As somewhat of an outsider (background in Math, working in the software field), I find this topic a fascinating illustration of differences in optimization.

Math (inclusive of statistics and theoretical physics) and computing (inclusive of IT and applications programming) seem to be two of the fields that have the greatest need for constant definition of new terms, frequently on-the-fly in support of a larger goal. (I'm excluding the legal, political, and marketing fields, for reasons best explained by Edwin Newman in _Strictly_Speaking_.)

The mathematical approach optimizes for economy of writing/presentation, favoring single-letter, context-sensitive variable names and a typographer's paradise of symbols and alphabetic variations. Anecdotes abound of the specialist who finds papers from a different specialty to be cryptic.

Computing, especially of the commercial variety, tends to optimize for recognition/hinting for the first-time or infrequent reader, with a bias toward semantic naming, metaphor, and the palette of the QWERTY-based keyboard. Anecdotes abound of the complex agglutination of naming patterns in enterprise-focused frameworks.
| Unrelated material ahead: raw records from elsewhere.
-- ==== Sys2Proof/Machine/Keypad.lean ====
section
/-! DEFINITION. Keypad and timer instructions (45_keypad_timers.md). -/

namespace Sys2Proof.Machine

/-- `SKP Vx` (45_keypad_timers.md R180). -/
def execSkpVx (x : RegIdx) (s : State) : Host.Outcome State Fault Refusal :=
  match checkKey (s.readV x) with
  | some e => .next (s.raise e)
  | none => .next (s.skipIf (s.keyDown (s.readV x)))

/-- `SKNP Vx` (45_keypad_timers.md R181). -/
def execSknpVx (x : RegIdx) (s : State) : Host.Outcome State Fault Refusal :=
  match checkKey (s.readV x) with
  | some e => .next (s.raise e)
  | none => .next (s.skipIf (!(s.keyDown (s.readV x))))

/-- `LD Vx, DT` (45_keypad_timers.md R182). -/
def execLdVxDt (x : RegIdx) (s : State) : Host.Outcome State Fault Refusal :=
  .next (s.setV x s.dt).advance

/-- `V[x] <- zext_8(key_choice(P))` for a given draw (45_keypad_timers.md R183). -/
def State.takeKey (s : State) (draw : Nat) (x : RegIdx) : State :=
  (s.setV x (keyCode (keyChoice draw s.pressedKeys))).countDraw

/-- `LD Vx, K`: wait on this instruction while no key is pressed; which of several keys is reported is a free value
(45_keypad_timers.md R183, log 5). -/
def execLdVxK (x : RegIdx) (s : State) : Host.Outcome State Fault Refusal :=
  if s.pressedKeys.isEmpty then .next s.awaitKey else .next (s.takeKey (Config.keyDraw s.draws) x).advance

/-- `LD DT, Vx` (45_keypad_timers.md R184). -/
def execLdDtVx (x : RegIdx) (s : State) : Host.Outcome State Fault Refusal :=
  .next (s.setDt (s.readV x)).advance

/-- `LD ST, Vx` (45_keypad_timers.md R185). -/
def execLdStVx (x : RegIdx) (s : State) : Host.Outcome State Fault Refusal :=
  .next (s.setSt (s.readV x)).advance

end Sys2Proof.Machine
end

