/-! ### skipIf -/

@[simp] theorem skipIf_pc (c : Bool) : (s.skipIf c).pc = if c then s.pc + 4 else s.pc + 2 := rfl
@[simp] theorem skipIf_status (c : Bool) : (s.skipIf c).status = .running := rfl
@[simp] theorem skipIf_v (c : Bool) : (s.skipIf c).v = s.v := rfl
@[simp] theorem skipIf_i (c : Bool) : (s.skipIf c).i = s.i := rfl
@[simp] theorem skipIf_dt (c : Bool) : (s.skipIf c).dt = s.dt := rfl
@[simp] theorem skipIf_st (c : Bool) : (s.skipIf c).st = s.st := rfl
@[simp] theorem skipIf_stk (c : Bool) : (s.skipIf c).stk = s.stk := rfl
@[simp] theorem skipIf_sp (c : Bool) : (s.skipIf c).sp = s.sp := rfl
@[simp] theorem skipIf_key (c : Bool) : (s.skipIf c).key = s.key := rfl
@[simp] theorem skipIf_fb (c : Bool) : (s.skipIf c).fb = s.fb := rfl
@[simp] theorem skipIf_mem (c : Bool) : (s.skipIf c).mem = s.mem := rfl
@[simp] theorem skipIf_faultCode (c : Bool) : (s.skipIf c).faultCode = s.faultCode := rfl
@[simp] theorem skipIf_faultPc (c : Bool) : (s.skipIf c).faultPc = s.faultPc := rfl
@[simp] theorem skipIf_errlog (c : Bool) : (s.skipIf c).errlog = s.errlog := rfl
@[simp] theorem skipIf_errOut (c : Bool) : (s.skipIf c).errOut = s.errOut := rfl
@[simp] theorem skipIf_selfJump (c : Bool) : (s.skipIf c).selfJump = s.selfJump := rfl
@[simp] theorem skipIf_romLen (c : Bool) : (s.skipIf c).romLen = s.romLen := rfl
@[simp] theorem skipIf_cfg (c : Bool) : (s.skipIf c).cfg = s.cfg := rfl
@[simp] theorem skipIf_pending (c : Bool) : (s.skipIf c).pending = s.pending := rfl
@[simp] theorem skipIf_draws (c : Bool) : (s.skipIf c).draws = s.draws := rfl

/-! ### goIdle -/

@[simp] theorem goIdle_pc (w : Word) : (s.goIdle w).pc = w := rfl
@[simp] theorem goIdle_status (w : Word) : (s.goIdle w).status = .idle := rfl
@[simp] theorem goIdle_selfJump (w : Word) : (s.goIdle w).selfJump = true := rfl
@[simp] theorem goIdle_v (w : Word) : (s.goIdle w).v = s.v := rfl
@[simp] theorem goIdle_i (w : Word) : (s.goIdle w).i = s.i := rfl
@[simp] theorem goIdle_dt (w : Word) : (s.goIdle w).dt = s.dt := rfl
@[simp] theorem goIdle_st (w : Word) : (s.goIdle w).st = s.st := rfl
@[simp] theorem goIdle_stk (w : Word) : (s.goIdle w).stk = s.stk := rfl
@[simp] theorem goIdle_sp (w : Word) : (s.goIdle w).sp = s.sp := rfl
@[simp] theorem goIdle_key (w : Word) : (s.goIdle w).key = s.key := rfl
@[simp] theorem goIdle_fb (w : Word) : (s.goIdle w).fb = s.fb := rfl
@[simp] theorem goIdle_mem (w : Word) : (s.goIdle w).mem = s.mem := rfl
@[simp] theorem goIdle_faultCode (w : Word) : (s.goIdle w).faultCode = s.faultCode := rfl
@[simp] theorem goIdle_faultPc (w : Word) : (s.goIdle w).faultPc = s.faultPc := rfl
@[simp] theorem goIdle_errlog (w : Word) : (s.goIdle w).errlog = s.errlog := rfl
@[simp] theorem goIdle_errOut (w : Word) : (s.goIdle w).errOut = s.errOut := rfl
@[simp] theorem goIdle_romLen (w : Word) : (s.goIdle w).romLen = s.romLen := rfl
@[simp] theorem goIdle_cfg (w : Word) : (s.goIdle w).cfg = s.cfg := rfl
@[simp] theorem goIdle_pending (w : Word) : (s.goIdle w).pending = s.pending := rfl
@[simp] theorem goIdle_draws (w : Word) : (s.goIdle w).draws = s.draws := rfl

/-! ### awaitKey -/

@[simp] theorem awaitKey_status : (s.awaitKey).status = .awaitingKey := rfl
@[simp] theorem awaitKey_v : (s.awaitKey).v = s.v := rfl
@[simp] theorem awaitKey_i : (s.awaitKey).i = s.i := rfl
@[simp] theorem awaitKey_pc : (s.awaitKey).pc = s.pc := rfl
@[simp] theorem awaitKey_dt : (s.awaitKey).dt = s.dt := rfl
@[simp] theorem awaitKey_st : (s.awaitKey).st = s.st := rfl
@[simp] theorem awaitKey_stk : (s.awaitKey).stk = s.stk := rfl
@[simp] theorem awaitKey_sp : (s.awaitKey).sp = s.sp := rfl
@[simp] theorem awaitKey_key : (s.awaitKey).key = s.key := rfl
@[simp] theorem awaitKey_fb : (s.awaitKey).fb = s.fb := rfl
@[simp] theorem awaitKey_mem : (s.awaitKey).mem = s.mem := rfl
@[simp] theorem awaitKey_faultCode : (s.awaitKey).faultCode = s.faultCode := rfl
@[simp] theorem awaitKey_faultPc : (s.awaitKey).faultPc = s.faultPc := rfl
@[simp] theorem awaitKey_errlog : (s.awaitKey).errlog = s.errlog := rfl
@[simp] theorem awaitKey_errOut : (s.awaitKey).errOut = s.errOut := rfl
@[simp] theorem awaitKey_selfJump : (s.awaitKey).selfJump = s.selfJump := rfl
@[simp] theorem awaitKey_romLen : (s.awaitKey).romLen = s.romLen := rfl
@[simp] theorem awaitKey_cfg : (s.awaitKey).cfg = s.cfg := rfl
@[simp] theorem awaitKey_pending : (s.awaitKey).pending = s.pending := rfl
@[simp] theorem awaitKey_draws : (s.awaitKey).draws = s.draws := rfl

/-! ### signal -/

@[simp] theorem signal_errlog (e : CoreError) : (s.signal e).errlog = s.errlog ||| e.logBit := rfl
@[simp] theorem signal_errOut (e : CoreError) : (s.signal e).errOut = some e := rfl
@[simp] theorem signal_v (e : CoreError) : (s.signal e).v = s.v := rfl
@[simp] theorem signal_i (e : CoreError) : (s.signal e).i = s.i := rfl
@[simp] theorem signal_pc (e : CoreError) : (s.signal e).pc = s.pc := rfl
@[simp] theorem signal_dt (e : CoreError) : (s.signal e).dt = s.dt := rfl
@[simp] theorem signal_st (e : CoreError) : (s.signal e).st = s.st := rfl
@[simp] theorem signal_stk (e : CoreError) : (s.signal e).stk = s.stk := rfl
@[simp] theorem signal_sp (e : CoreError) : (s.signal e).sp = s.sp := rfl
@[simp] theorem signal_key (e : CoreError) : (s.signal e).key = s.key := rfl
@[simp] theorem signal_fb (e : CoreError) : (s.signal e).fb = s.fb := rfl
@[simp] theorem signal_mem (e : CoreError) : (s.signal e).mem = s.mem := rfl
@[simp] theorem signal_status (e : CoreError) : (s.signal e).status = s.status := rfl
@[simp] theorem signal_faultCode (e : CoreError) : (s.signal e).faultCode = s.faultCode := rfl
@[simp] theorem signal_faultPc (e : CoreError) : (s.signal e).faultPc = s.faultPc := rfl
@[simp] theorem signal_selfJump (e : CoreError) : (s.signal e).selfJump = s.selfJump := rfl
@[simp] theorem signal_romLen (e : CoreError) : (s.signal e).romLen = s.romLen := rfl
@[simp] theorem signal_cfg (e : CoreError) : (s.signal e).cfg = s.cfg := rfl
@[simp] theorem signal_pending (e : CoreError) : (s.signal e).pending = s.pending := rfl
@[simp] theorem signal_draws (e : CoreError) : (s.signal e).draws = s.draws := rfl

/-! ### enterFaulted -/

@[simp] theorem enterFaulted_faultCode (e : CoreError) : (s.enterFaulted e).faultCode = e.code := rfl
@[simp] theorem enterFaulted_faultPc (e : CoreError) : (s.enterFaulted e).faultPc = s.pc := rfl
@[simp] theorem enterFaulted_status (e : CoreError) : (s.enterFaulted e).status = .faulted := rfl
@[simp] theorem enterFaulted_v (e : CoreError) : (s.enterFaulted e).v = s.v := rfl
@[simp] theorem enterFaulted_i (e : CoreError) : (s.enterFaulted e).i = s.i := rfl
@[simp] theorem enterFaulted_pc (e : CoreError) : (s.enterFaulted e).pc = s.pc := rfl
@[simp] theorem enterFaulted_dt (e : CoreError) : (s.enterFaulted e).dt = s.dt := rfl
@[simp] theorem enterFaulted_st (e : CoreError) : (s.enterFaulted e).st = s.st := rfl
@[simp] theorem enterFaulted_stk (e : CoreError) : (s.enterFaulted e).stk = s.stk := rfl
@[simp] theorem enterFaulted_sp (e : CoreError) : (s.enterFaulted e).sp = s.sp := rfl
@[simp] theorem enterFaulted_key (e : CoreError) : (s.enterFaulted e).key = s.key := rfl
@[simp] theorem enterFaulted_fb (e : CoreError) : (s.enterFaulted e).fb = s.fb := rfl
@[simp] theorem enterFaulted_mem (e : CoreError) : (s.enterFaulted e).mem = s.mem := rfl
@[simp] theorem enterFaulted_errlog (e : CoreError) : (s.enterFaulted e).errlog = s.errlog := rfl
@[simp] theorem enterFaulted_errOut (e : CoreError) : (s.enterFaulted e).errOut = s.errOut := rfl
@[simp] theorem enterFaulted_selfJump (e : CoreError) : (s.enterFaulted e).selfJump = s.selfJump := rfl
@[simp] theorem enterFaulted_romLen (e : CoreError) : (s.enterFaulted e).romLen = s.romLen := rfl
@[simp] theorem enterFaulted_cfg (e : CoreError) : (s.enterFaulted e).cfg = s.cfg := rfl
@[simp] theorem enterFaulted_pending (e : CoreError) : (s.enterFaulted e).pending = s.pending := rfl
@[simp] theorem enterFaulted_draws (e : CoreError) : (s.enterFaulted e).draws = s.draws := rfl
I agree with the observation that standardizing some idiomatic, natural-language verbalizations would tend to help bridge the gap between those two cultures (hints toward C.P. Snow intended).
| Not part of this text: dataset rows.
-- ==== Sys2Proof/Laws/Display.lean ====
section
/-! SUPPORT. Pixels: what toggling one does to each, two buffers with the same pixels, and what a whole sprite draws
(44_display.md R170). -/

namespace Sys2Proof.Machine

/-- Toggling a pixel changes that pixel and no other (44_display.md R170). -/
theorem pixelAt_flipPixel (f : FrameBuffer) (x x' : Fin 64) (y y' : Fin 32) :
    pixelAt (flipPixel f x y) x' y' = if x' = x ∧ y' = y then !(pixelAt f x y) else pixelAt f x' y' := by
  have e : (flipPixel f x y)[y'] = if y' = y then f[y].set x.val (!(pixelAt f x y)) x.isLt else f[y'] := by
    simp only [flipPixel, Fin.getElem_fin, Vector.getElem_set, Fin.val_inj, eq_comm]
  unfold pixelAt at e ⊢
  rw [e]
  by_cases hy : y' = y
  · subst hy
    simp only [if_true, and_true, Fin.getElem_fin, Vector.getElem_set, Fin.val_inj, eq_comm]
  · simp [hy]

/-- Buffers with the same pixels are equal. -/
theorem frameBuffer_ext {f g : FrameBuffer} (h : ∀ x y, pixelAt f x y = pixelAt g x y) : f = g := by
  apply Vector.ext
  intro y hy
  apply Vector.ext
  intro x hx
  exact h ⟨x, hx⟩ ⟨y, hy⟩

@[simp] theorem pixelAt_clearFb (x : Fin 64) (y : Fin 32) : pixelAt clearFb x y = false := by
  simp [pixelAt, clearFb]

/-- One plotted pixel: the buffer, and the collision bit kept or set (44_display.md R170). -/
theorem plot_eq (acc : FrameBuffer × Bool) (x : Fin 64) (y : Fin 32) :
    plot acc x y = (flipPixel acc.1 x y, acc.2 || pixelAt acc.1 x y) := rfl

/-- A sprite of no rows draws nothing and does not collide (44_display.md R171). -/
@[simp] theorem State.drawSprite_zero (s : State) (ox oy : Byte) : s.drawSprite ox oy 0 = (s.fb, false) := rfl

/-- A sprite row by row (44_display.md R170). -/
theorem State.drawSprite_succ (s : State) (ox oy : Byte) (h : Nat) :
    s.drawSprite ox oy (h + 1) = drawRow (s.readByte (s.effAddr h)) ox oy h (s.drawSprite ox oy h) := by
  simp [drawSprite, List.range_succ]

/-! ### A whole sprite -/

/-- Two sprite bits land on one pixel only when they are the same bit: 8 columns and at most 15 rows never wrap onto
themselves (44_display.md R170). -/
theorem spritePos_inj {ox oy : Byte} {r r' c c' : Nat} (hr : r < 16) (hr' : r' < 16) (hc : c < 8) (hc' : c' < 8)
    (hx : spriteX ox c = spriteX ox c') (hy : spriteY oy r = spriteY oy r') : r = r' ∧ c = c' := by
  have h1 := congrArg Fin.val hx
  have h2 := congrArg Fin.val hy
  simp [spriteX, spriteY, Fin.ofNat] at h1 h2
  omega

/-- Starting from `f`, exactly the pixels of `P` have been toggled, each once, and the collision bit says whether one of
them was set. -/
def Toggled (P : Fin 64 → Fin 32 → Prop) (f : FrameBuffer) (acc : FrameBuffer × Bool) : Prop :=
  (∀ x y, P x y → pixelAt acc.1 x y = !(pixelAt f x y)) ∧ (∀ x y, ¬ P x y → pixelAt acc.1 x y = pixelAt f x y)
    ∧ (acc.2 = true ↔ ∃ x y, P x y ∧ pixelAt f x y = true)

theorem Toggled.congr {P Q : Fin 64 → Fin 32 → Prop} {f : FrameBuffer} {acc : FrameBuffer × Bool} (h : Toggled P f acc)
    (hpq : ∀ x y, P x y ↔ Q x y) : Toggled Q f acc := by
  rw [← show P = Q from funext fun x => funext fun y => propext (hpq x y)]
  exact h

/-- Plotting one more pixel. -/
theorem Toggled.plot {P : Fin 64 → Fin 32 → Prop} {f : FrameBuffer} {acc : FrameBuffer × Bool} (h : Toggled P f acc)
    (x : Fin 64) (y : Fin 32) (hn : ¬ P x y) :
    Toggled (fun x' y' => P x' y' ∨ (x' = x ∧ y' = y)) f (Machine.plot acc x y) := by
  obtain ⟨h1, h2, h3⟩ := h
  refine ⟨fun x' y' hp => ?_, fun x' y' hp => ?_, ?_⟩
  · simp only [plot_eq, pixelAt_flipPixel]
    split
    · next hh => rw [h2 _ _ hn, hh.1, hh.2]
    · next hh => exact h1 _ _ (hp.resolve_right hh)
  · simp only [plot_eq, pixelAt_flipPixel]
    rw [if_neg (fun hh => hp (.inr hh))]
    exact h2 _ _ (fun hh => hp (.inl hh))
  · simp only [plot_eq, Bool.or_eq_true, h3, h2 _ _ hn]
    constructor
    · rintro (⟨x', y', hp, hv⟩ | hv)
      · exact ⟨x', y', .inl hp, hv⟩
      · exact ⟨x, y, .inr ⟨rfl, rfl⟩, hv⟩
    · rintro ⟨x', y', hp | ⟨rfl, rfl⟩, hv⟩
      · exact .inl ⟨x', y', hp, hv⟩
      · exact .inr hv

/-- Sprite bit (`r`, `c`) is set and lands on this pixel. -/
def hitsAt (s : State) (ox oy : Byte) (r c : Nat) (x : Fin 64) (y : Fin 32) : Prop :=
  spriteBit s r c = true ∧ x = spriteX ox c ∧ y = spriteY oy r

/-- A bit of the first `n` rows, or of the first `m` columns of row `n`, lands on this pixel. -/
def hitsBefore (s : State) (ox oy : Byte) (n m : Nat) (x : Fin 64) (y : Fin 32) : Prop :=
  (∃ r, r < n ∧ ∃ c, c < 8 ∧ hitsAt s ox oy r c x y) ∨ ∃ c, c < m ∧ hitsAt s ox oy n c x y

/-- The first `m` columns of a row, after the rows before it. -/
theorem toggled_columns (s : State) (ox oy : Byte) {n : Nat} (hn : n < 16) {f : FrameBuffer} {acc : FrameBuffer × Bool}
    (h : Toggled (hitsBefore s ox oy n 0) f acc) {m : Nat} (hm : m ≤ 8) :
    Toggled (hitsBefore s ox oy n m) f ((List.range m).foldl (fun acc c =>
      if (s.readByte (s.effAddr n)).getLsbD (7 - c) then Machine.plot acc (spriteX ox c) (spriteY oy n) else acc) acc) := by
  induction m with
  | zero => exact h
  | succ m ih =>
    rw [List.range_succ, List.foldl_append]
    simp only [List.foldl_cons, List.foldl_nil]
    have ih := ih (by omega)
    split
    · next hb =>
      refine (ih.plot _ _ ?_).congr fun x y => ⟨?_, ?_⟩
      · rintro (⟨r, hr, c, hc, _, hx, hy⟩ | ⟨c, hc, _, hx, hy⟩)
        · have := spritePos_inj hn (by omega) (by omega) hc hx hy
          omega
        · have := spritePos_inj hn hn (by omega) (by omega) hx hy
          omega
      · rintro ((h | ⟨c, hc, h⟩) | ⟨rfl, rfl⟩)
        · exact .inl h
        · exact .inr ⟨c, by omega, h⟩
        · exact .inr ⟨m, by omega, hb, rfl, rfl⟩
      · rintro (h | ⟨c, hc, h⟩)
        · exact .inl (.inl h)
        · by_cases hcm : c = m
          · subst hcm
            exact .inr ⟨h.2.1, h.2.2⟩
          · exact .inl (.inr ⟨c, by omega, h⟩)
    · next hb =>
      refine ih.congr fun x y => ⟨?_, ?_⟩
      · rintro (h | ⟨c, hc, h⟩)
        · exact .inl h
        · exact .inr ⟨c, by omega, h⟩
      · rintro (h | ⟨c, hc, h⟩)
        · exact .inl h
        · by_cases hcm : c = m
          · subst hcm
            exact absurd h.1 hb
          · exact .inr ⟨c, by omega, h⟩

/-- What `DrawSprite` does to every pixel, and its collision bit (44_display.md R170). -/
theorem State.drawSprite_toggles (s : State) (ox oy : Byte) {n : Nat} (hn : n < 16) :
    Toggled (togglesPixel s ox oy n) s.fb (s.drawSprite ox oy n) := by
  have h : Toggled (hitsBefore s ox oy n 0) s.fb (s.drawSprite ox oy n) := by
    induction n with
    | zero => exact ⟨fun x y h => by simp [hitsBefore] at h, fun _ _ _ => rfl, by simp [hitsBefore]⟩
    | succ n ih =>
      rw [State.drawSprite_succ]
      refine (toggled_columns s ox oy (by omega) (ih (by omega)) (le_refl 8)).congr fun x y => ⟨?_, ?_⟩
      · rintro (⟨r, hr, h⟩ | ⟨c, hc, h⟩)
        · exact .inl ⟨r, by omega, h⟩
        · exact .inl ⟨n, by omega, c, hc, h⟩
      · rintro (⟨r, hr, h⟩ | ⟨c, hc, h⟩)
        · by_cases hrn : r = n
          · subst hrn
            exact .inr h
          · exact .inl ⟨r, by omega, h⟩
        · omega
  refine h.congr fun x y => ⟨?_, ?_⟩
  · rintro (⟨r, hr, c, hc, hb, rfl, rfl⟩ | ⟨c, hc, _⟩)
    · exact ⟨r, hr, c, hc, hb, rfl, rfl⟩
    · omega
  · rintro ⟨r, hr, c, hc, hb, hx, hy⟩
    exact .inl ⟨r, hr, c, hc, hb, Fin.ext hx, Fin.ext hy⟩

end Sys2Proof.Machine
end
To use examples from this thread, verbalizing <*> as "apply" seems to bridge those two optimizations, with "ap" betraying the mathematical style of compression over obviousness, and the rest ("spaceship", etc.) showing a hacker-style love of humor and inside-jokes that is gratifying to the insiders but off-putting to outsiders/novices.

Each of the optimizations above is legitimate and valued by its community; insensitivity to those cultural issues will likely continue to reinforce the separation.

The interesting question to me is whether that's what each community wants.


On Thu, Apr 3, 2014 at 8:32 PM, Tony Morris <tonymorris@gmail.com> wrote:
On 04/04/14 03:28, Kim-Ee Yeoh wrote:

On Wed, Apr 2, 2014 at 6:08 AM, John M. Dlugosz <ngnr63q02@sneakemail.com> wrote:
I'm having some difficult reading because I don't have "names" for many of the operators, such as <*>.  I know that >>= is pronounced “bind”, but what about the others?  Is there some common consensus, a list somewhere, or at least the proper mathematical names to serve as a starting point?

Did you try a search? There are links out there.

But it's true that a search will only get you so far. I think what we don't have enough is idiomatic English coupled to idiomatic Haskell.

It's like a proof/program of a proposition in Euclidean geometry. One just gets it visually and doesn't really bother with verbalizing on the tongue.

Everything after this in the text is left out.